AIM OF THE EXERCISE -> Whenever the string "BitVec" appears in a line below, please copy the line out.

Recorded data:
···

/-- Two states alike but for the host's inputs are one state with its inputs replaced. -/
theorem exists_withHost (s t : State) (h : blockPart s = blockPart t) : ∃ p q, t = withHost s p q := by
  cases s; cases t
  simp only [blockPart, State.mk.injEq] at h
  obtain ⟨rfl, rfl, rfl, rfl, rfl, rfl, rfl, h7, rfl, rfl, rfl, rfl, rfl, _⟩ := h
  cases h7
  exact ⟨_, _, rfl⟩

theorem blockPart_withHost (s : State) (p : Ports s.params) (q : List (HostMove s.params)) :
    blockPart (withHost s p q) = blockPart s := rfl

theorem blockPart_hostClock (s : State) (h : s.st ≠ .idle) : blockPart (hostClock s) = blockPart s := by
  rw [hostClock_of_not_idle s h]; rfl

/-- No instruction reads the host's inputs. -/
theorem exec_withHost (i : Instr) (s : State) (p : Ports s.params) (q : List (HostMove s.params)) :
    ∃ u v, exec i s = .next u ∧ exec i (withHost s p q) = .next v ∧ blockPart u = blockPart v := by
  cases i with
  | byte =>
    simp only [exec, execByte_eq]
    have e : (withHost s p q).verR = s.verR := rfl
    rw [e]
    cases tier s.verR <;> exact ⟨_, _, rfl, rfl, rfl⟩
  | _ => exact ⟨_, _, rfl, rfl, rfl⟩

/-- Outside IDLE no step of the block reads the host's inputs (41_segment_dispatch rule R86). -/
theorem blockStep_of_blockPart (s t : State) (h : s.st ≠ .idle) (hb : blockPart s = blockPart t) :
    ∃ u v, blockStep s = .next u ∧ blockStep t = .next v ∧ blockPart u = blockPart v := by
  obtain ⟨p, q, rfl⟩ := exists_withHost s t hb
  have e : (withHost s p q).st = s.st := rfl
  cases hst : s.st with
  | idle => exact absurd hst h
  | mode =>
    have ef : fetch (withHost s p q) = fetch s := rfl
    simp only [blockStep, e, hst, modeStep, ef]
    match fetch s with
    | .ok (i, _) => exact exec_withHost i s p q
    | .error .fewerThanFourBits => exact ⟨_, _, rfl, rfl, rfl⟩
  | len =>
    have ea : avail (lenWidth (withHost s p q)) (withHost s p q) = avail (lenWidth s) s := rfl
    simp only [blockStep, e, hst, lenStep, ea]
    cases avail (lenWidth s) s <;> exact ⟨_, _, rfl, rfl, rfl⟩
  | char =>
    have ea : avail (charWidth (withHost s p q)) (withHost s p q) = avail (charWidth s) s := rfl
    have eb : bufFull (withHost s p q) = bufFull s := rfl
    simp only [blockStep, e, hst, charStep, ea, eb]
    cases avail (charWidth s) s <;> cases bufFull s <;> exact ⟨_, _, rfl, rfl, rfl⟩
  | done | fault => simp only [blockStep, e, hst]; exact ⟨_, _, rfl, rfl, rfl⟩

/-- A clock with `rst = 0` never returns to IDLE. -/
theorem blockStep_not_idle (s t : State) (h : s.st ≠ .idle) (hs : blockStep s = .next t) : t.st ≠ .idle := by
  obtain ⟨t', ht', hc⟩ := blockStep_cases s
  rw [hs] at ht'; cases ht'
  rcases hc with ⟨h1, _⟩ | ⟨h1, _⟩ | ⟨_, _, rfl⟩ | ⟨_, _, he⟩ | ⟨_, _, rfl⟩ | ⟨_, _, rfl⟩ | ⟨_, _, rfl⟩ |
    ⟨_, _, _, rfl⟩ | ⟨_, _, _, rfl⟩ | ⟨_, rfl⟩
  · exact absurd h1 h
  · exact absurd h1 h
  · simp
  · rcases exec_cases (decodeCode s.params.saCode (BitVec.ofNat 4 (takeValue 4 s))) s with
      ⟨r, _, e⟩ | ⟨_, e⟩ | ⟨_, w, _, _, e⟩ <;> rw [e] at he <;> cases he <;> simp
  · simp
  · rw [lenRead_st]; split <;> simp
  · simp
  · simp
  · rw [charAppend_st]; split <;> simp
  · exact h

/-- What a clock with `rst = 0` leaves alone: the parameters, the stream and the host's inputs. -/
theorem blockStep_frame (s t : State) (hs : blockStep s = .next t) :
    ∃ n : BitVec (olenW s.params), t = { s with
      st := t.st, verR := t.verR, modeR := t.modeR, lenwR := t.lenwR, chwR := t.chwR, cnt := t.cnt, olenR := n,
      buf := t.buf, stopR := t.stopR, fcauseR := t.fcauseR, off := t.off } := by
  obtain ⟨t', ht', hc⟩ := blockStep_cases s
  rw [hs] at ht'; cases ht'
  rcases hc with ⟨_, _, rfl⟩ | ⟨_, _, rfl⟩ | ⟨_, _, rfl⟩ | ⟨_, _, he⟩ | ⟨_, _, rfl⟩ | ⟨_, _, rfl⟩ | ⟨_, _, rfl⟩ |
    ⟨_, _, _, rfl⟩ | ⟨_, _, _, rfl⟩ | ⟨_, rfl⟩
  case inr.inr.inr.inl =>
    rcases exec_cases (decodeCode s.params.saCode (BitVec.ofNat 4 (takeValue 4 s))) s with
      ⟨r, _, e⟩ | ⟨_, e⟩ | ⟨_, w, _, _, e⟩ <;> rw [e] at he <;> cases he <;> exact ⟨_, rfl⟩
  all_goals exact ⟨_, rfl⟩

theorem blockStep_params (s t : State) (hs : blockStep s = .next t) : t.params = s.params := by
  obtain ⟨n, h⟩ := blockStep_frame s t hs
  exact (congrArg State.params h).trans rfl

theorem blockStep_stream (s t : State) (hs : blockStep s = .next t) : t.stream = s.stream := by
  obtain ⟨n, h⟩ := blockStep_frame s t hs
  exact (congrArg State.stream h).trans rfl

/-- A clock with `rst = 0` leaves the host's inputs, so whether they reset. -/
theorem blockStep_noReset (s t : State) (hs : blockStep s = .next t) : noReset t = noReset s := by
  obtain ⟨n, h⟩ := blockStep_frame s t hs
  exact (congrArg noReset h).trans rfl

/-! ## Runs -/

/-- `run` is the host's `Core.run` on this machine. -/
theorem run_eq_core (n : Nat) (s : State) : run n s = Sys2Proof.core.run n s := by
  induction n generalizing s with
  | zero => rfl
  | succ n ih =>
    simp only [run, Host.Core.run]
    have e : Sys2Proof.core.step s = step s := rfl
    rw [e]
    cases step s with
    | next t => exact ih t
    | fault r => rfl
    | refused r => rfl

@[simp] theorem run_zero (s : State) : run 0 s = .next s := rfl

···

ANSWER FOR THE TASK ->
  · rcases exec_cases (decodeCode s.params.saCode (BitVec.ofNat 4 (takeValue 4 s))) s with
    ∃ n : BitVec (olenW s.params), t = { s with
    rcases exec_cases (decodeCode s.params.saCode (BitVec.ofNat 4 (takeValue 4 s))) s with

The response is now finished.